### TASK DIRECTIONS
Copy out only those lines running from the line with "theorem check (ignored" to the end of the listing, keeping each one exactly as it is.

* * *

-- ==== Sys2Proof/Laws/PerInstr.lean ====
section
/-!
SUPPORT. The family TableRow: every instruction's encoding is of the form its row of spec/opcode_table.json gives.
-/

namespace Sys2Proof.Laws.TableRow

open Sys2Proof.Machine

/-- The form a row gives (R101): mask and match for a command word, the request for a bus transaction, the access record
for a host access. -/
def Fits (p : Params) : Instr → Encoded → Prop
  | .nop _, .ctrl w => w &&& 0x00000007#32 = 0x00000000#32
  | .measure _, .ctrl w => w &&& 0x00000007#32 = 0x00000001#32
  | .measureRetry _, .ctrl w => w &&& 0x00000007#32 = 0x00000002#32
  | .check _, .ctrl w => w &&& 0x00000007#32 = 0x00000003#32
  | .reservedCmd _ _, .ctrl w => w &&& 0x00000004#32 = 0x00000004#32
  | .busOpen, .txn (.openBus path slaveAddress busRetryBudget timeout) =>
    path = p.devicePath ∧ slaveAddress = p.slaveAddr ∧ busRetryBudget = p.busRetries ∧ timeout = p.busTimeout
  | .busWake, .txn (.write bytes) => bytes = []
  | .busCmd, .txn (.write bytes) => bytes = [0x03, 0x00, 0x04]
  | .busRead, .txn (.read count) => count = 8
  | .busClose, .txn .close => True
  | .regRead offset, .host (.read .bits32 at') => at' = offset
  | .regWrite offset data, .host (.write .bits32 at' written) => at' = offset ∧ written = data
  | _, _ => False

/-- The instruction's encoding has its row's form, whatever the build parameters. -/
def Statement (i : Instr) : Prop := ∀ p : Params, Fits p i (encode p i)

/-- The low three bits of a command word are its CMD (R81). -/
theorem ctrlWord_and_cmd (g : BitVec 29) (c : BitVec 3) : ctrlWord g c &&& 0x00000007#32 = c.setWidth 32 := by
  refine BitVec.eq_of_getLsbD_eq fun i hi => ?_
  have h7 : ∀ i : Fin 32, (0x00000007#32).getLsbD i = decide (i.val < 3) := by decide
  rw [BitVec.getLsbD_and, ctrlWord_getLsbD, h7 ⟨i, hi⟩, BitVec.getLsbD_setWidth]
  by_cases h : i < 3
  · simp [h, hi]
  · simp [h, BitVec.getLsbD_of_ge c i (by omega)]

theorem nop (ignored : BitVec 29) : Statement (.nop ignored) := fun _ => ctrlWord_and_cmd _ _

theorem measure (ignored : BitVec 29) : Statement (.measure ignored) := fun _ => ctrlWord_and_cmd _ _

theorem measureRetry (ignored : BitVec 29) : Statement (.measureRetry ignored) := fun _ => ctrlWord_and_cmd _ _

theorem check (ignored : BitVec 29) : Statement (.check ignored) := fun _ => ctrlWord_and_cmd _ _

theorem reservedCmd (low : BitVec 2) (ignored : BitVec 29) : Statement (.reservedCmd low ignored) := by
  intro p
  have h : ∀ l : BitVec 2, (1#1 ++ l : BitVec (1 + 2)).setWidth 32 &&& 0x00000004#32 = 0x00000004#32 := by decide
  show ctrlWord ignored (1#1 ++ low : BitVec (1 + 2)) &&& (0x00000007#32 &&& 0x00000004#32) = _
  rw [← BitVec.and_assoc, ctrlWord_and_cmd, h]

theorem busOpen : Statement .busOpen := fun _ => ⟨rfl, rfl, rfl, rfl⟩

theorem busWake : Statement .busWake := fun _ => rfl

theorem busCmd : Statement .busCmd := fun _ => rfl

theorem busRead : Statement .busRead := fun _ => rfl

theorem busClose : Statement .busClose := fun _ => trivial

theorem regRead (offset : Nat) : Statement (.regRead offset) := fun _ => rfl

theorem regWrite (offset : Nat) (data : Word) : Statement (.regWrite offset data) := fun _ => ⟨rfl, rfl⟩

end Sys2Proof.Laws.TableRow
end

* * *

### RESULT BELOW
theorem check (ignored : BitVec 29) : Statement (.check ignored) := fun _ => ctrlWord_and_cmd _ _

theorem reservedCmd (low : BitVec 2) (ignored : BitVec 29) : Statement (.reservedCmd low ignored) := by
  intro p
  have h : ∀ l : BitVec 2, (1#1 ++ l : BitVec (1 + 2)).setWidth 32 &&& 0x00000004#32 = 0x00000004#32 := by decide
  show ctrlWord ignored (1#1 ++ low : BitVec (1 + 2)) &&& (0x00000007#32 &&& 0x00000004#32) = _
  rw [← BitVec.and_assoc, ctrlWord_and_cmd, h]

theorem busOpen : Statement .busOpen := fun _ => ⟨rfl, rfl, rfl, rfl⟩

theorem busWake : Statement .busWake := fun _ => rfl

theorem busCmd : Statement .busCmd := fun _ => rfl

theorem busRead : Statement .busRead := fun _ => rfl

theorem busClose : Statement .busClose := fun _ => trivial

theorem regRead (offset : Nat) : Statement (.regRead offset) := fun _ => rfl

theorem regWrite (offset : Nat) (data : Word) : Statement (.regWrite offset data) := fun _ => ⟨rfl, rfl⟩

end Sys2Proof.Laws.TableRow
end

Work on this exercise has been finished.